OptiQ heals these server-side. On a non-streaming completion that carried tools, it scans the output for the six common malformed shapes, recovers them into proper OpenAI tool_calls, strips the leftover "I'll call X" preamble from content, and sets finish_reason to tool_calls. Unknown tool names are rejected so the model cannot invent a tool. Always on; requests without tools are untouched. It is the same healer the OptiQ Lab uses, lifted to the server layer so any client (an agent, or Claude Code through the OpenAI endpoint) gets clean calls, not just the Lab UI.
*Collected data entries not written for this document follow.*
-- ==== Sys2Proof/Laws/Transmitter.lean ====
section
/-! SUPPORT. How a transaction advances: the events done and the bits shifted, tick by tick. -/

namespace Sys2Proof.Machine

/-- The ceiling division that counts events, at a tick that has one. -/
theorem events_at {c T : Nat} (hT : 1 ≤ T) (h : c % T = 0) :
    (c + T - 1) / T = c / T ∧ (c + 1 + T - 1) / T = c / T + 1 := by
  obtain ⟨q, rfl⟩ := Nat.dvd_of_mod_eq_zero h
  rw [Nat.mul_div_cancel_left q hT, show T * q + T - 1 = (T - 1) + T * q by omega,
    show T * q + 1 + T - 1 = T + T * q by omega, Nat.add_mul_div_left _ _ hT, Nat.add_mul_div_left _ _ hT,
    Nat.div_eq_of_lt (by omega), Nat.div_self hT]
  omega

/-- The ceiling division that counts events, at a tick that has none. -/
theorem events_between {c T : Nat} (hT : 1 ≤ T) (h : c % T ≠ 0) :
    (c + 1 + T - 1) / T = (c + T - 1) / T := by
  obtain ⟨q, r, hr, rfl⟩ : ∃ q r, r < T ∧ c = T * q + r :=
    ⟨c / T, c % T, Nat.mod_lt c hT, (Nat.div_add_mod c T).symm⟩
  rw [Nat.mul_add_mod, Nat.mod_eq_of_lt hr] at h
  rw [show T * q + r + 1 + T - 1 = r + T + T * q by omega, show T * q + r + T - 1 = r - 1 + T + T * q by omega,
    Nat.add_mul_div_left _ _ hT, Nat.add_mul_div_left _ _ hT, Nat.add_div_right _ hT, Nat.add_div_right _ hT,
    Nat.div_eq_of_lt hr, Nat.div_eq_of_lt (by omega)]

/-- No event has been done when a transaction begins. -/
theorem events_start {T : Nat} (hT : 1 ≤ T) : (0 + T - 1) / T = 0 := Nat.div_eq_of_lt (by omega)

/-- A transaction has at most 50 events. -/
theorem events_le {c T : Nat} (hT : 1 ≤ T) (h : c < 50 * T) : (c + T - 1) / T ≤ 50 := by
  have : c + T - 1 < (50 + 1) * T := by omega
  exact Nat.lt_succ_iff.mp ((Nat.div_lt_iff_lt_mul hT).mpr this)

/-- The event index of a tick is below 50. -/
theorem event_lt {c T : Nat} (h : c < 50 * T) : c / T < 50 := Nat.div_lt_of_lt_mul (by omega)

/-- The frame bit of event `3 * i` and the bits shifted so far, one more (R65, R73). -/
theorem shift_in (f s j : Nat) (hj : j < 16) (h : s % 2 ^ j = f / 2 ^ (16 - j)) (hf : f < 2 ^ 16) :
    (2 * s + (f / 2 ^ (15 - j)) % 2) % 2 ^ (j + 1) = f / 2 ^ (16 - (j + 1)) := by
  have e1 : 16 - j = (15 - j) + 1 := by omega
  have e2 : 16 - (j + 1) = 15 - j := by omega
  rw [e1, Nat.pow_succ, ← Nat.div_div_eq_div_mul] at h
  rw [e2]
  have hlt : f / 2 ^ (15 - j) < 2 ^ (j + 1) := by
    rw [Nat.div_lt_iff_lt_mul (by positivity), ← Nat.pow_add, show j + 1 + (15 - j) = 16 by omega]
    exact hf
  generalize f / 2 ^ (15 - j) = q at *
  have hs := Nat.div_add_mod s (2 ^ j)
  rw [h] at hs
  have : 2 * s + q % 2 = q + 2 ^ (j + 1) * (s / 2 ^ j) := by
    rw [Nat.pow_succ]; have := Nat.div_add_mod q 2; nlinarith
  rw [this, Nat.add_mul_mod_self_left, Nat.mod_eq_of_lt hlt]

/-- The receiver's shift as arithmetic (R73). -/
theorem shifted_toNat (r : Frame) (b : Bool) :
    (r.extractLsb' 0 15 ++ BitVec.ofBool b : Frame).toNat = (2 * r.toNat + b.toNat) % 2 ^ 16 := by
  rw [BitVec.toNat_append, BitVec.extractLsb'_toNat]
  have h1 : BitVec.toNat (BitVec.ofBool b) = b.toNat := by cases b <;> rfl
  rw [h1, Nat.shiftRight_zero, Nat.shiftLeft_eq]
  have hb : b.toNat < 2 ^ 1 := by cases b <;> decide
  rw [← Nat.shiftLeft_eq, ← Nat.shiftLeft_add_eq_or_of_lt hb, Nat.shiftLeft_eq]
  cases b <;> simp only [Bool.toNat_true, Bool.toNat_false] <;> omega

/-- A bit of a frame as arithmetic. -/
theorem frame_bit (f : Frame) (i : Nat) : (f.getLsbD i).toNat = f.toNat / 2 ^ i % 2 := by
  rw [BitVec.getLsbD, Nat.testBit_eq_decide_div_mod_eq]
  rcases Nat.mod_two_eq_zero_or_one (f.toNat / 2 ^ i) with h | h <;> simp [h]

end Sys2Proof.Machine
end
Prevent vs repair Two complementary routes to reliable tool calls: structured output above constrains the model so it can only emit valid calls (prevention), and healing repairs malformed ones after the fact (cure). Healing runs on non-streaming completions, where the full output is in hand.
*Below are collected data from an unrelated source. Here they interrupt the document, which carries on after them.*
/-- Settles O8: the word of each line by its fields. -/
theorem assemblyLinesHaveTheirWords : Obligations.AssemblyLinesHaveTheirWords := by
  refine ⟨by decide, by decide, by decide, by decide, by decide, fun m n => ⟨assembleWords_tx m n, ?_, ?_, ?_, ?_, ?_⟩⟩
  · by_cases hm : m ≤ 255 <;> simp [assembleWords, assemble, asmByte, hm]
  · exact assembleWords_one (mk := .clr) (op := 0x02) rfl (fun _ => rfl) (by decide)
  · exact assembleWords_one (mk := .encBegin) (op := 0x10) rfl (fun _ => rfl) (by decide)
  · exact assembleWords_one (mk := .encChar) (op := 0x11) rfl (fun _ => rfl) (by decide)
  · exact assembleWords_one (mk := .rdMsg) (op := 0x20) rfl (fun _ => rfl) (by decide)

end Sys2Proof.Machine
end

section
/-! PROOFS of 41_encoder.md: the streaming encoder computes the encode of the document as a function on lists (R59, R79 to R90). -/

namespace Sys2Proof.Machine

/-! ### What one character does in each escape state (R80) -/

theorem encStep_point {cfg : Config} {e : Enc} (ho : e.mode = .opened) (hs : e.escSt = .none) :
    encStep cfg cfg.pointChar.code e = encPoint cfg cfg.pointChar.code e := by
  simp [encStep, ho, hs]

theorem encStep_marker {cfg : Config} {e : Enc} (ho : e.mode = .opened) (hs : e.escSt = .none)
    (hp : cfg.escChar ≠ cfg.pointChar.code) : encStep cfg cfg.escChar e = { e with escSt := .mark } := by
  simp [encStep, ho, hs, hp]

theorem encStep_ordinary {cfg : Config} {c : Byte} {e : Enc} (ho : e.mode = .opened) (hs : e.escSt = .none)
    (hp : c ≠ cfg.pointChar.code) (hm : c ≠ cfg.escChar) : encStep cfg c e = encOrdinary cfg c e := by
  simp [encStep, ho, hs, hp, hm]

theorem encStep_mark {cfg : Config} {c : Byte} {e : Enc} (ho : e.mode = .opened) (hs : e.escSt = .mark) :
    encStep cfg c e = encAfterMark cfg c e := by
  simp [encStep, ho, hs]

theorem encStep_hex1 {cfg : Config} {c : Byte} {e : Enc} (ho : e.mode = .opened) (hs : e.escSt = .hex1) :
    encStep cfg c e = encAfterHex1 cfg c e := by
  simp [encStep, ho, hs]

section
variable {cfg : Config} {e : Enc} {d : Byte} (ho : e.mode = .opened) (hs : e.escSt = .none)
  (hp : cfg.escChar ≠ cfg.pointChar.code)
include ho hs hp

/-- The marker twice is looked up (R82). -/
theorem encStep_pair :
    encStep cfg cfg.escChar (encStep cfg cfg.escChar e) = encOrdinary cfg cfg.escChar { e with escSt := .none } := by
  rw [encStep_marker ho hs hp, encStep_mark (e := { e with escSt := .mark }) ho rfl, encAfterMark, if_pos rfl]

/-- The marker and a character that is neither the marker nor a digit fails (R82). -/
theorem encStep_marker_other (hd : d ≠ cfg.escChar) (hx : isHex d = false) :
    encStep cfg d (encStep cfg cfg.escChar e) = encFail .escape { e with escSt := .mark } := by
  rw [encStep_marker ho hs hp, encStep_mark (e := { e with escSt := .mark }) ho rfl, encAfterMark, if_neg hd, hx,
    if_neg Bool.false_ne_true]

/-- The marker and a digit (R82). -/
theorem encStep_marker_hex (hd : d ≠ cfg.escChar) (hx : isHex d = true) :
    encStep cfg d (encStep cfg cfg.escChar e) = { e with escSt := .hex1, escHi := hexVal d } := by
  rw [encStep_marker ho hs hp, encStep_mark (e := { e with escSt := .mark }) ho rfl, encAfterMark, if_neg hd, if_pos hx]

/-- The marker, a digit and one more character: the byte that two digits write, or a failure (R83). -/
theorem encStep_marker_hex_any (hd : d ≠ cfg.escChar) (hx : isHex d = true) (h : Byte) :
    encStep cfg h (encStep cfg d (encStep cfg cfg.escChar e)) =
      if isHex h then encEmit cfg (hexVal d ++ hexVal h) false { e with escSt := .none, escHi := hexVal d }
      else encFail .escape { e with escSt := .hex1, escHi := hexVal d } := by
  rw [encStep_marker_hex ho hs hp hd hx, encStep_hex1 (e := { e with escSt := .hex1, escHi := hexVal d }) ho rfl, encAfterHex1]

end

/-! ### The message as a list -/

@[simp] theorem message_length (e : Enc) : (message e).length = e.msgLen := by simp [message]

theorem message_eq_nil_iff (e : Enc) : message e = [] ↔ e.msgLen = 0 := by simp [message]

/-- The message is the bytes below MSGLEN (R26). -/
theorem message_congr {e e' : Enc} (hl : e'.msgLen = e.msgLen) (hr : ∀ a < e.msgLen, msgRead e' a = msgRead e a) :
    message e' = message e := by
  rw [message, message, hl]
  exact List.map_congr_left fun a ha => hr a (List.mem_range.mp ha)

theorem message_succ {e : Enc} {n : Nat} (h : e.msgLen = n + 1) :
    message e = (List.range n).map (msgRead e) ++ [msgRead e n] := by
  rw [message, h, List.range_succ, List.map_append, List.map_singleton]

/-- A byte written at MSGLEN, which then goes up by one, is appended (R79). -/
theorem message_append {e e' : Enc} {g : Byte} (hl : e'.msgLen = e.msgLen + 1) (hb : e'.msgBuf = e.msgBuf.write e.msgLen g) :
    message e' = message e ++ [g] := by
  rw [message_succ hl, message, msgRead_of_write hb, if_pos rfl]
  congr 1
  refine List.map_congr_left fun a ha => ?_
  rw [msgRead_of_write hb, if_neg (List.mem_range.mp ha).ne]

/-- The point in the last byte is `mergePoint` (R81). -/
theorem message_merge {e : Enc} (h : e.msgLen ≠ 0) :
    message (msgWrite (e.msgLen - 1) (msgRead e (e.msgLen - 1) ||| dpBit) e) = mergePoint (message e) := by
  obtain ⟨n, hn⟩ := Nat.exists_eq_succ_of_ne_zero h
  rw [message_succ (e := msgWrite _ _ e) hn, message_succ (e := e) hn, hn, Nat.succ_sub_one, msgRead_msgWrite, if_pos rfl]
  simp only [mergePoint, List.dropLast_concat, List.getLast?_concat, Option.toList_some, List.map_cons, List.map_nil]
  congr 1
  refine List.map_congr_left fun a ha => ?_
  rw [msgRead_msgWrite, if_neg (List.mem_range.mp ha).ne]

/-! ### `encodeList`, case by case -/

/-- `encodeList` over the rest of the text once a character has been looked up with answer `r` (R79, R85). -/
def encodeListGlyph (cfg : Config) (m : List Byte) (text : List Byte) (r : Option (Byte × Bool)) : Except EncErr (List Byte) :=
  match r with
  | none => .error .lookup
  | some (g, fb) =>
    match pushGlyph cfg m g with
    | .error r => .error r
    | .ok m' => encodeList cfg m' fb text

section
variable {cfg : Config} {m : List Byte} {fb : Bool}

theorem encodeList_nil : encodeList cfg m fb [] = .ok m := by rw [encodeList]

theorem encodeList_point {text : List Byte} : encodeList cfg m fb (cfg.pointChar.code :: text) =
    if m = [] then encodeList cfg m fb text
    else if fb && cfg.pointAfterFallback == .lookup && !compatQ cfg then
      encodeListGlyph cfg m text (resolve cfg cfg.pointChar.code)
    else encodeList cfg (mergePoint m) fb text := by
  rw [encodeList.eq_def]
  simp only [if_pos]
  rfl

theorem encodeList_ordinary {c : Byte} {text : List Byte} (hp : c ≠ cfg.pointChar.code) (hm : c ≠ cfg.escChar) :
    encodeList cfg m fb (c :: text) = encodeListGlyph cfg m text (resolve cfg c) := by
  rw [encodeList.eq_def]
  simp only [if_neg hp, if_neg hm]
  rfl

/-- A marker at the end of the text. -/
theorem encodeList_marker (hp : cfg.escChar ≠ cfg.pointChar.code) :
    encodeList cfg m fb [cfg.escChar] = .error .escape := by
  rw [encodeList.eq_def]
  simp only [if_neg hp, if_pos]

theorem encodeList_pair {text : List Byte} (hp : cfg.escChar ≠ cfg.pointChar.code) :
    encodeList cfg m fb (cfg.escChar :: cfg.escChar :: text) = encodeListGlyph cfg m text (resolve cfg cfg.escChar) := by
  rw [encodeList.eq_def]
  simp only [if_neg hp, if_pos]
  rfl

theorem encodeList_malformed {d : Byte} {text : List Byte} (hp : cfg.escChar ≠ cfg.pointChar.code) (hd : d ≠ cfg.escChar)
    (hx : isHex d = false) : encodeList cfg m fb (cfg.escChar :: d :: text) = .error .escape := by
  rw [encodeList.eq_def]
  simp [if_neg hp, if_neg hd, hx]

/-- A marker and one digit at the end of the text. -/
theorem encodeList_hex_open {d : Byte} (hp : cfg.escChar ≠ cfg.pointChar.code) (hd : d ≠ cfg.escChar)
    (hx : isHex d = true) : encodeList cfg m fb [cfg.escChar, d] = .error .escape := by
  rw [encodeList.eq_def]
  simp [if_neg hp, if_neg hd, hx]

theorem encodeList_hex {d h : Byte} {text : List Byte} (hp : cfg.escChar ≠ cfg.pointChar.code) (hd : d ≠ cfg.escChar)
    (hx : isHex d = true) : encodeList cfg m fb (cfg.escChar :: d :: h :: text) =
      if isHex h then encodeListGlyph cfg m text (some (hexVal d ++ hexVal h, false)) else .error .escape := by
  rw [encodeList.eq_def]
  simp only [if_neg hp, if_neg hd, hx, if_pos]
  rfl

end

/-! ### The stream from an open session -/

/-- What the stream ends with when it takes the whole of `text`, and then the text is over (R88, R90). -/
def textResult (cfg : Config) (text : List Byte) (e : Enc) : Except EncErr (List Byte) :=
  sessionResult (encClose (encSteps cfg text e))

/-- From every open session with no escape open the stream over `text` computes `encodeList`. -/
def StreamsTo (cfg : Config) (text : List Byte) : Prop :=
  ∀ e : Enc, e.mode = .opened → e.escSt = .none → textResult cfg text e = encodeList cfg (message e) e.lastFb text

section
variable {cfg : Config} {e : Enc}

theorem textResult_cons (c : Byte) (text : List Byte) :
    textResult cfg (c :: text) e = textResult cfg text (encStep cfg c e) := rfl

theorem textResult_nil (ho : e.mode = .opened) (hs : e.escSt = .none) : textResult cfg [] e = .ok (message e) := by
  simp [textResult, encSteps, encClose, sessionResult, ho, hs]
  rfl

/-- An escape left open is malformed (R88). -/
theorem textResult_nil_open (ho : e.mode = .opened) (hs : e.escSt ≠ .none) : textResult cfg [] e = .error .escape := by
  simp [textResult, encSteps, encClose, sessionResult, ho, hs]

/-- The first failure decides (R95). -/
theorem textResult_encFail (r : EncErr) (text : List Byte) : textResult cfg text (encFail r e) = .error r := by
  induction text with
  | nil => rfl
  | cons c text ih => rw [textResult_cons, encStep_of_not_opened (by simp), ih]

theorem textResult_encEmit {text : List Byte} (ih : StreamsTo cfg text) (ho : e.mode = .opened) (hs : e.escSt = .none)
    (g : Byte) (fb : Bool) :
    textResult cfg text (encEmit cfg g fb e) = encodeListGlyph cfg (message e) text (some (g, fb)) := by
  simp only [encEmit, encodeListGlyph, pushGlyph, message_length]
  split
  · exact textResult_encFail _ _
  · refine (ih _ ?_ ?_).trans ?_
    · exact ho
    · exact hs
    · rw [message_append (e := e) rfl rfl]

theorem textResult_encOrdinary {text : List Byte} (ih : StreamsTo cfg text) (ho : e.mode = .opened) (hs : e.escSt = .none)
    (c : Byte) : textResult cfg text (encOrdinary cfg c e) = encodeListGlyph cfg (message e) text (resolve cfg c) := by
  unfold encOrdinary
  split
  · rename_i hr
    rw [textResult_encFail, hr, encodeListGlyph]
  · rename_i g fb hr
    rw [textResult_encEmit ih ho hs, hr]

end

section
variable {cfg : Config} {text : List Byte}

theorem streamsTo_nil : StreamsTo cfg [] := fun e ho hs => by rw [textResult_nil ho hs, encodeList_nil]

theorem streamsTo_point (ih : StreamsTo cfg text) : StreamsTo cfg (cfg.pointChar.code :: text) := by
  intro e ho hs
  rw [textResult_cons, encStep_point ho hs, encodeList_point, encPoint]
  simp only [message_eq_nil_iff]
  split
  · exact ih e ho hs
  · rename_i hl
    split
    · exact textResult_encOrdinary ih ho hs _
    · refine (ih (msgWrite _ _ e) ho hs).trans ?_
      rw [message_merge hl]
      rfl

theorem streamsTo_ordinary (ih : StreamsTo cfg text) {c : Byte} (hp : c ≠ cfg.pointChar.code) (hm : c ≠ cfg.escChar) :
    StreamsTo cfg (c :: text) := by
  intro e ho hs
  rw [textResult_cons, encStep_ordinary ho hs hp hm, encodeList_ordinary hp hm, textResult_encOrdinary ih ho hs]

variable (hp : cfg.escChar ≠ cfg.pointChar.code)
include hp

theorem streamsTo_marker : StreamsTo cfg [cfg.escChar] := by
  intro e ho hs
  rw [textResult_cons, encStep_marker ho hs hp, encodeList_marker hp]
  exact textResult_nil_open ho (by simp)

theorem streamsTo_pair (ih : StreamsTo cfg text) : StreamsTo cfg (cfg.escChar :: cfg.escChar :: text) := by
  intro e ho hs
  rw [textResult_cons, textResult_cons, encStep_pair ho hs hp, encodeList_pair hp]
  exact textResult_encOrdinary (e := { e with escSt := .none }) ih ho rfl _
Listing & switching models

The server hot-swaps to whatever model a request asks for — just set the model field and it loads (and caches) that model, evicting the previous one. So one running server backs a coding harness that switches models per request, no restart. /v1/models lists every MLX model already in your HuggingFace cache plus the served one.

switch.shbash
# what's available to switch to
$ curl http://localhost:8080/v1/models

# switch by naming a different model in the request
$ curl http://localhost:8080/v1/chat/completions -d '{
      "model": "mlx-community/Qwen3.6-27B-OptiQ-4bit",
      "messages": [{"role": "user", "content": "hi"}]
    }'

Locally-built quants that were never pushed to the hub won't show up in the cache scan. Point --models-dir at the directory holding them and they're advertised in /v1/models too, switchable by passing their path as the request model:

terminalbash
$ optiq serve --model mlx-community/Qwen3.5-9B-OptiQ-4bit \
    --models-dir ./optiq_output --port 8080

Anthropic API: point Claude Code at your local quant

The same server simultaneously answers Anthropic's /v1/messages endpoint with the exact response shape Claude clients expect. This means you can drive a local mlx-optiq quant from any tool that speaks the Anthropic API: Claude Code, the official anthropic Python SDK, or your own integrations.

terminalbash
# Same optiq serve invocation. No extra flag needed.
$ optiq serve --model mlx-community/Qwen3.5-9B-OptiQ-4bit \
    --port 8080

Anthropic SDK against your local quant:

anthropic_client.pypython
from anthropic import Anthropic

client = Anthropic(
    base_url="http://localhost:8080",
    api_key="not-used",
)
resp = client.messages.create(
    model="mlx-community/Qwen3.5-9B-OptiQ-4bit",
    max_tokens=300,
    messages=[{"role": "user", "content": "hi"}],
)
print(resp.content[0].text)

Claude Code via env var (one line):

claude_code.shbash
export ANTHROPIC_BASE_URL="http://localhost:8080"
export ANTHROPIC_API_KEY="not-used"
$ claude    # now driven by your local quant
What's translated The shim accepts Anthropic-shaped requests, translates them into the OpenAI request the underlying mlx-lm engine wants, runs generation, and translates the response back into Anthropic shape, including streaming events. system, messages, max_tokens, stream, temperature, and top_p all work. Tool-use parameters are accepted but route through the same generation path (the underlying model does what it does; there's no server-side function-calling router).

Production tips

  • Bind to 127.0.0.1 for local-only use, or behind a reverse proxy. Don't expose the raw 0.0.0.0 binding to the public internet; there's no auth.
  • Set max-concurrency. The MLX runtime is single-process; concurrent generations share the GPU and degrade tail latency.
  • Tune --max-tokens conservatively. Each in-flight request keeps a KV cache resident; long contexts dominate memory.
  • Pre-load adapters. Loading a new adapter mid-flight stalls all in-flight requests. Mount everything you need at startup.